* _Dataset records_:

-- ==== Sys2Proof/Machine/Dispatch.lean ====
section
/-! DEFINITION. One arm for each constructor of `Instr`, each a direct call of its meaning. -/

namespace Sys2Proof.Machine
---
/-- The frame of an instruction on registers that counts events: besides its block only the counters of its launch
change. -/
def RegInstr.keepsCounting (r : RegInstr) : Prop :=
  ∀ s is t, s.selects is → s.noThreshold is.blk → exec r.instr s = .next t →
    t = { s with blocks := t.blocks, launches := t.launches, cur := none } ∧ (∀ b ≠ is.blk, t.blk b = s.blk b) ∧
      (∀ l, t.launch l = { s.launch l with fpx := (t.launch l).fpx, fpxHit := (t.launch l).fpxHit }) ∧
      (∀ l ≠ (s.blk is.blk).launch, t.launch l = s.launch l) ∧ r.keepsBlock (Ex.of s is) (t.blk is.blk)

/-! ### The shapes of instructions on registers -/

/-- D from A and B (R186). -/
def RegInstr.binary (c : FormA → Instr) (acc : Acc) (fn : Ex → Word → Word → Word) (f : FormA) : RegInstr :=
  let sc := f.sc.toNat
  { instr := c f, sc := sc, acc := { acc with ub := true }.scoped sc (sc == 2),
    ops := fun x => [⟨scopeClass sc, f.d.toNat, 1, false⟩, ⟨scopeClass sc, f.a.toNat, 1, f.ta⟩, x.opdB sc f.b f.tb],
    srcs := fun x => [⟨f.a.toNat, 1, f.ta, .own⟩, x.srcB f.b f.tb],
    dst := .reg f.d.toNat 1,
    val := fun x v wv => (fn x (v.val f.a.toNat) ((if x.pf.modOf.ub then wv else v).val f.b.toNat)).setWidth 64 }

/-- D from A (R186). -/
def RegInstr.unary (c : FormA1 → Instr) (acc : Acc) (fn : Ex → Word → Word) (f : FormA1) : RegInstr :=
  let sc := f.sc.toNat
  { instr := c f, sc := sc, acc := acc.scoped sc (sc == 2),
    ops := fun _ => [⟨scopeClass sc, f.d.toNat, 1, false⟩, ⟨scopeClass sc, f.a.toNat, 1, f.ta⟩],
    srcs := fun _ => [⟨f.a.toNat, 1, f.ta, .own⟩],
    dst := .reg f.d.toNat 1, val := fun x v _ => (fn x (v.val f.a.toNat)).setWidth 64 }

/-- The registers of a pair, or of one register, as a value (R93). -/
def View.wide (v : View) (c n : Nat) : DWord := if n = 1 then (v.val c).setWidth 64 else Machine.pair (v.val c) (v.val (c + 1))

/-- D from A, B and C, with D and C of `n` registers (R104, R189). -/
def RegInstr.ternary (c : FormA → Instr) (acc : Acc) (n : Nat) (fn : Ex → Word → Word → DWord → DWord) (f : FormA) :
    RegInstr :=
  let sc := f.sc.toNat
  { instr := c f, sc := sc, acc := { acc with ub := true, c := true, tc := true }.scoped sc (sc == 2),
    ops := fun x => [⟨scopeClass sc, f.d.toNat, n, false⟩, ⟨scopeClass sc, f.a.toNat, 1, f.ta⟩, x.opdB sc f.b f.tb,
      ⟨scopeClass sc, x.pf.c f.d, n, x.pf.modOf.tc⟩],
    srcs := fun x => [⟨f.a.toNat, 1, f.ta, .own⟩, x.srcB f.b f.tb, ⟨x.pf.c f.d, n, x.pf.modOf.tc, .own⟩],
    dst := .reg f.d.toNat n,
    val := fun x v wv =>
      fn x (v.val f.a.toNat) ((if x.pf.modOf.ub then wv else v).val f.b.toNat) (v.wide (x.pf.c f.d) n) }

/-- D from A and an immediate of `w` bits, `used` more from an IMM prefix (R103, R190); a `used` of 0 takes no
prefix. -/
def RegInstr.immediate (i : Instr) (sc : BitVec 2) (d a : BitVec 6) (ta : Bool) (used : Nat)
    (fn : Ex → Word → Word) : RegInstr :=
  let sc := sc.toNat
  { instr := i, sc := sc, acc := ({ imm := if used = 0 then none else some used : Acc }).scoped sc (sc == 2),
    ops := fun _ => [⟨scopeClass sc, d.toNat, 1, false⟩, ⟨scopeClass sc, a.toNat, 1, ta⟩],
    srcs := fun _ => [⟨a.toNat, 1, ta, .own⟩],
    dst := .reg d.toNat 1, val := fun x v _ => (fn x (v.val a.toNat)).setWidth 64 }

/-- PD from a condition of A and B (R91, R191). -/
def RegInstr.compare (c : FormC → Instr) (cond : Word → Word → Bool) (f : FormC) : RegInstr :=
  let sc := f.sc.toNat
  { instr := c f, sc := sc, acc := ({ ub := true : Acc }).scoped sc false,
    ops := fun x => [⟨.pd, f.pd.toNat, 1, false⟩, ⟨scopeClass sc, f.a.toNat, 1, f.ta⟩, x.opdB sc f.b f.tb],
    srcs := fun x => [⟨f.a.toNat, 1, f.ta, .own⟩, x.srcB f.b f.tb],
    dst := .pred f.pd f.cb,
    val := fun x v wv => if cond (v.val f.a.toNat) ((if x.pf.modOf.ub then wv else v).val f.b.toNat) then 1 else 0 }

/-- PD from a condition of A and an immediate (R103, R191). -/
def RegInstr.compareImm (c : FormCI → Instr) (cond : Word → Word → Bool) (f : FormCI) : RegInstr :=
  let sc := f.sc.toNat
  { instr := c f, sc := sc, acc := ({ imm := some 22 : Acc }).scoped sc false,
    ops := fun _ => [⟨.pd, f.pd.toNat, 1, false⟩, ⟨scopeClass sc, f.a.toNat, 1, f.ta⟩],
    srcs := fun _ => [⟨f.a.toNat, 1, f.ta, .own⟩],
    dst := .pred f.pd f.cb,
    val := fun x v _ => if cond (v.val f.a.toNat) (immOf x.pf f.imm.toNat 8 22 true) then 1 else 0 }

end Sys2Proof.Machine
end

* _What needs to be done_:
From the records above, give again exactly the lines running from the line with "let sc := sc.toNat" to the line with "(R91, R191). -/", inclusive.

* _Response area_:
  let sc := sc.toNat
  { instr := i, sc := sc, acc := ({ imm := if used = 0 then none else some used : Acc }).scoped sc (sc == 2),
    ops := fun _ => [⟨scopeClass sc, d.toNat, 1, false⟩, ⟨scopeClass sc, a.toNat, 1, ta⟩],
    srcs := fun _ => [⟨a.toNat, 1, ta, .own⟩],
    dst := .reg d.toNat 1, val := fun x v _ => (fn x (v.val a.toNat)).setWidth 64 }

/-- PD from a condition of A and B (R91, R191). -/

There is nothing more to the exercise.